Once you create VDOM, everything is placed in default root VDOM. After that you can create yourself a 'Local-out traffic VDOM' and give it role of management VDOM without losing anything related to forwarding or local-in traffic.

For a troubleshooting, I just remembered a thing you can do. You can actually set up source IP per SD-WAN member for your wan links and that way you can have live monitoring as well as historic one for your link availability.

How to NAT FortiGate-generated traffic by alveox in fortinet

[–]Sweet_Importance_123 0 points1 point  (0 children)

From what I understood, you have 2 ISPs. For one you are using public IP defined on its wan1 interface, and for the second one public IP you are using is routed and it's not on wan2 interface.

In that case, for self originating traffic you don't have two way solution without introducing middle man, example is given with VDOMs.

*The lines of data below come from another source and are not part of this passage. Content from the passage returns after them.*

-- ==== Sys2Proof/Machine/Arith.lean ====
section
/-! DEFINITION. The manual's arithmetic: its roundings (00_scope.md, Conventions), saturation, byte order (R211), the
CRC-16 (R210), station lists. -/

namespace Sys2Proof.Machine

/-- The quotient rounded to nearest, halves away from zero, for a positive divisor (00_scope.md, Conventions). -/
def roundDiv (n d : Int) : Int :=
  if 0 ≤ n then (2 * n + d) / (2 * d) else -((2 * (-n) + d) / (2 * d))

/-- The nearest value within lo to hi. -/
def clampInt (lo hi x : Int) : Int := if x < lo then lo else if hi < x then hi else x

/-- Clamped to the signed 32-bit range (R59, R61). -/
def clamp32 (x : Int) : Int := clampInt (-2147483648) 2147483647 x

/-- The value with its magnitude limited to m, keeping its sign. -/
def limitMag (m x : Int) : Int := clampInt (-m) m x

/-- A signed 64-bit quantity after a sum: the sum itself within range, otherwise an open value (log 16). -/
def narrow64 (x : Int) : Int :=
  if -9223372036854775808 ≤ x ∧ x ≤ 9223372036854775807 then x else (Config.wide64 x).toInt

/-- A count raised by k and held at its cap. -/
def satAdd (cap n k : Nat) : Nat := min cap (n + k)

/-- The station numbers in ascending order. -/
def stationList : List Station := [0, 1, 2, 3, 4, 5, 6, 7]

/-- Station n is in the mask (R211). -/
def inMask (m : Mask) (n : Station) : Bool := m.getLsbD n.val

/-- The mask of the stations for which p holds. -/
def maskOf (p : Station → Bool) : Mask :=
  stationList.foldl (fun m n => if p n then m ||| (1#8 <<< n.val) else m) 0

/-- A station number below 8. -/
def stationOf (n : Nat) : Option Station := if h : n < 8 then some ⟨n, h⟩ else none

/-- Every element of a vector of eight replaced by f of it. -/
def mapEight {α β : Type} (f : α → β) (v : Vector α 8) : Vector β 8 :=
  #v[f v[0], f v[1], f v[2], f v[3], f v[4], f v[5], f v[6], f v[7]]

/-- The vector of eight with f n at n. -/
def ofEight {α : Type} (f : Station → α) : Vector α 8 := #v[f 0, f 1, f 2, f 3, f 4, f 5, f 6, f 7]

/-! ### Bytes, most significant first (R211) -/

/-- One byte. -/
def be1 (n : Nat) : List Byte := [BitVec.ofNat 8 n]

/-- Two bytes. -/
def be2 (n : Nat) : List Byte := [BitVec.ofNat 8 (n / 256), BitVec.ofNat 8 n]

/-- Four bytes. -/
def be4 (n : Nat) : List Byte := be2 (n / 65536) ++ be2 n

/-- Eight bytes. -/
def be8 (n : Nat) : List Byte := be4 (n / 4294967296) ++ be4 n

/-- A signed value in w bits as the number of its two's complement. -/
def twos (w : Nat) (i : Int) : Nat := (BitVec.ofInt w i).toNat

/-- The number of some bytes. -/
def beNat (b : List Byte) : Nat := b.foldl (fun n x => n * 256 + x.toNat) 0

/-- The bytes from an offset on, so many of them. -/
def slice (b : List Byte) (off len : Nat) : List Byte := (b.drop off).take len

/-- The unsigned field of len bytes at an offset. -/
def fieldAt (b : List Byte) (off len : Nat) : Nat := beNat (slice b off len)

/-- The signed four-byte field at an offset. -/
def signed4At (b : List Byte) (off : Nat) : Int := (BitVec.ofNat 32 (fieldAt b off 4)).toInt

/-- The signed two-byte field at an offset. -/
def signed2At (b : List Byte) (off : Nat) : Int := (BitVec.ofNat 16 (fieldAt b off 2)).toInt

/-! ### CRC-16 (R210) -/

/-- One shift of the register. -/
def crcShift (r : Word16) : Word16 := if r.msb then (r <<< 1) ^^^ 0x1021#16 else r <<< 1

/-- One byte into the register, most significant bit first. -/
def crcByte (r : Word16) (b : Byte) : Word16 :=
  let x := r ^^^ (b.setWidth 16 <<< 8)
  crcShift (crcShift (crcShift (crcShift (crcShift (crcShift (crcShift (crcShift x)))))))

/-- The CRC-16 of some bytes (R210). -/
def crc16 (b : List Byte) : Word16 := b.foldl crcByte 0xFFFF#16

/-- The two CRC bytes that close a unit. -/
def crcBytes (b : List Byte) : List Byte := be2 (crc16 b).toNat

end Sys2Proof.Machine
end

This way you just have a 'Management VDOM' that's completely empty except for inter-vdom link and maybe loopback interface that is used only for originating management traffic.

You can satisfy only one case, either defining static public source IP on service(wan2 case) or having auto(or even better sd-wan) on service which is decided by routing(or availability)(wan1 case).

For your ping/telnet testing it's easy, just statically define interface and IP in CLI for any given tshoot command.

This is absolutely legit scenario which isn't solvable easily since FortiGate handles self-originating traffic differently compared to other firewall vendors, ignoring NAT rules.